Lesson #1: Labor isn't as bad as the movies make it seem.
Maybe I just got really lucky with Alexander, but I remember being really scared about giving birth. I was terrified that I would be a wreck and it would feel like torture. But honestly, it wasn't that bad. I remember fearing that my water would break while I was swimming and wondering if I would know it had happened (this is due to the fact that I swam just about every day while pregnant, and had planned to go swimming the day Alexander was born). Well, luckily, my water broke in bed at about 5:30 am. It felt just like Alexander took his little fist and punched me and then my water broke. I remember waking up Scott and telling him that I thought my water had broken. Then when I was sure (only a few minutes later), we leisurely got our bags together, and drove to the hospital. It was great. I remember taking in the beautiful sunrise and thinking, "Today I am going to have a baby." I had the mildest of contractions going on, and the nurse even had to point out when I was having contractions. This meant they had to induce me and put me on pitocin so that the contractions would start working and we could have the baby, since my water had already broken. For the first part of the day, I felt great, just some mild contractions here and there. We listened to the music we brought to the hospital, and played card games. At about noon though, I was to my breaking point. That is when I decided that I would indeed have an epidural (something I was hoping not to have to do). But let me tell you something, my decision to have an epidural was the best decision I ever made! I went from tears streaming down my face in pain, to laughing out loud while we watched Brian Reegan hospital skits on Scott's laptop with the nurse. I actually almost fell asleep, and they had to wake me up because I was fully dilated. Once I started pushing, Alexander came pretty fast. He was born at 3:07 pm, on August 11, 2011. I had been in labor for a mere ten hours (if you start from when my water broke). When I held him in my arms for the first time, I remember thinking, "He is the most perfect little boy I have ever seen." I immediately started to cry. One could argue that I may think labor was awful if I didn't have an epidural, or ended up with complications, or a c-section. Maybe they are right. For some people, it could be an awful scary experience. But for me, it was the most joyous day of my life so far.
Lesson #2: Being a nanny doesn't prepare you for everything!

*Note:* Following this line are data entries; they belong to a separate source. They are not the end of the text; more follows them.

-- ==== Sys2Proof/Tests/Slice0.lean ====
section
/-! SUPPORT. The author's own tests: terms that the checks refuse, and for each statement a state and operands that meet its
hypotheses. -/

open Sys2Proof Sys2Proof.Machine

namespace Sys2Proof.Tests

-- one thread for the many small kernel checks of this file
set_option Elab.async false

/-- After RESET with the PLL locked. -/
def b0 : State := { State.reset with tb := { locked := true } }

/-- Registers of s take values. -/
def regs (s : State) (l : List (Nat × Word)) : State := l.foldl (fun s e => s.wr e.1 e.2) s

def st (l : List (Nat × Word)) : State := regs b0 l

/-- With window 0 open to every MID, and every landing on Ethernet port 0. -/
def so (l : List (Nat × Word)) : State :=
  regs { b0 with hst := { wins := [(0, { base := 0, size := 32, valid := true, rmask := 0xFFFFFFFF, wmask := 0xFFFFFFFF })] } }
    ((List.range 4).map (fun h => (Reg.HST_LAND_CFG h, 0xA0000000)) ++ l)

/-- A job of axis 3 on a lane. -/
def J : LaneJob :=
  { axis := 3, cyc := 9, rel := 2000, cfg := 0, rowShift := 0, rowSelf := 0, ulim0 := 0, ulim1 := 0, m := List.replicate 10 0,
    x := List.replicate 6 0, thIn := 0, thOut := 0, posSat := false, velSat := false, curSat := false, injSat := false, learn := {},
    acc := List.replicate 8 {} }

def jobShaped (j : LaneJob) : Bool :=
  j.acc.length == 8 && j.xNew.length == 6 && j.u.length == 2 && j.us.length == 2 && j.w.length == 2

theorem jobShaped_of (j : LaneJob) (h : jobShaped j = true) : j.Shaped := by
  simp only [jobShaped, Bool.and_eq_true, beq_iff_eq] at h
  exact ⟨h.1.1.1.1, h.1.1.1.2, h.1.1.2, h.1.2, h.2⟩

def shaped (s : State) : Bool :=
  s.saf.g.inputs.length == 8 && s.saf.b.inputs.length == 8 && s.saf.g.grps.length == 8 && s.saf.b.grps.length == 8
    && (s.fio.cnt.length == 16 && s.fio.cls.length == 8 && s.fio.flags.length == 8 && s.fio.cond.length == 8 && s.fio.ext.length == 8)
    && s.pwm.all (fun e => e.2.ph.length == 3) && s.law.lanes.all (fun e => (e.2.job.map jobShaped).getD true)

theorem shaped_of (s : State) (h : shaped s = true) : s.Shaped := by
  simp only [shaped, Bool.and_eq_true, beq_iff_eq, List.all_eq_true] at h
  obtain ⟨⟨⟨⟨⟨⟨a, b⟩, c⟩, d⟩, ⟨⟨⟨e, f⟩, i⟩, j⟩, k⟩, g⟩, l⟩ := h
  refine ⟨a, b, c, d, ⟨e, f, i, j, k⟩, g, fun x hx j hj => jobShaped_of j ?_⟩
  have := l x hx
  rw [hj] at this
  exact this

/-- An image of three sections of types 5, 6 and 7 (R362 to R365): header, DIGEST, section table and sections. -/
def img : Table Byte :=
  let at_ := fun (o : Nat) (l : List Byte) => ((List.range l.length).map (fun i => (o + i, (l[i]?).getD 0))).filter (fun e => e.2 != 0xFF)
  at_ 0 [0x50, 0x4C, 0x45, 0x55, 0x01, 0x00, 0x03, 0x00, 0x3C, 0x01, 0x00, 0x00, 0x64, 0x25, 0x00, 0x00]
    ++ at_ 28 [0x63, 0xEB, 0x81, 0xA5, 0xB9, 0x94, 0xBE, 0xDA, 0xE7, 0x79, 0x25, 0x68, 0x63, 0x4F, 0xEB, 0x9A, 0x7C, 0xDF, 0x6F, 0x55]
    ++ at_ 48 [0x16, 0x96, 0x74, 0xAE, 0x1A, 0x01, 0x97, 0x26, 0x7B, 0xC2, 0x19, 0xBE, 0x70, 0x54, 0x32, 0x26]
    ++ at_ 256 [0x05, 0x00, 0x00, 0x00, 0x30, 0x01, 0x00, 0x00, 0x04, 0x00, 0x00, 0x00, 0x2E, 0x2F, 0x9A, 0x16, 0x06, 0x00, 0x00, 0x00, 0x34, 0x01, 0x00, 0x00]
    ++ at_ 280 [0x04, 0x00, 0x00, 0x00, 0xC0, 0x80, 0x2F, 0x04, 0x07, 0x00, 0x00, 0x00, 0x38, 0x01, 0x00, 0x00, 0x04, 0x00, 0x00, 0x00, 0x6D, 0x27, 0xE8, 0x63]
    ++ at_ 304 [0x05, 0x00, 0x00, 0x00, 0x06, 0x00, 0x00, 0x00, 0x13, 0x00, 0x00, 0x00]

/-- s in mode m, flight n, with the image in slot A. -/
def boot (m n : Nat) : State :=
  { st [(Reg.SYS_MODE, word m), (Reg.SYS_BOOT, mkFld 31 28 n)] with pv := { flash := img } }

I remember as the days got near delivery, thinking that I was really prepared to be a mother. We were financially stable, my husband had a great job that he loved, and I had spent years as a nanny caring for young children and even multiple children at a time. I thought, "How hard could it be?" Boy was I wrong! There was so much to being a full-time mother vs. a full-time nanny, that I didn't even think about! As a nanny, the parents would tell me how they wanted me to care for their child and set the schedule. As a parent, I was faced with questions like, "Is he getting enough milk? Should I let him cry it out so he can learn to sleep through the night? Is now a good time to start solids? Does his high temperature mean we should take him in? Could this allergic reaction be serious?" The list goes on and on. I learned that for the first time in caring for children, I was the one who had to decide what was best for my child (with Scott's help of course)! It was scary to know if I was doing the right thing. I felt like I was constantly reading books to try and determine what was best for Alexander. Don't get me wrong, being a nanny did help me out. I was able to use the things I learned from watching other children and apply them to watching Alexander. But all in all, it felt like a whole new ball game because I had to be the one to decide what was best. It gave me a headache most days, and many tears were shed, but in the end I just had to remind myself that I was doing the best I could with the knowledge I had gained.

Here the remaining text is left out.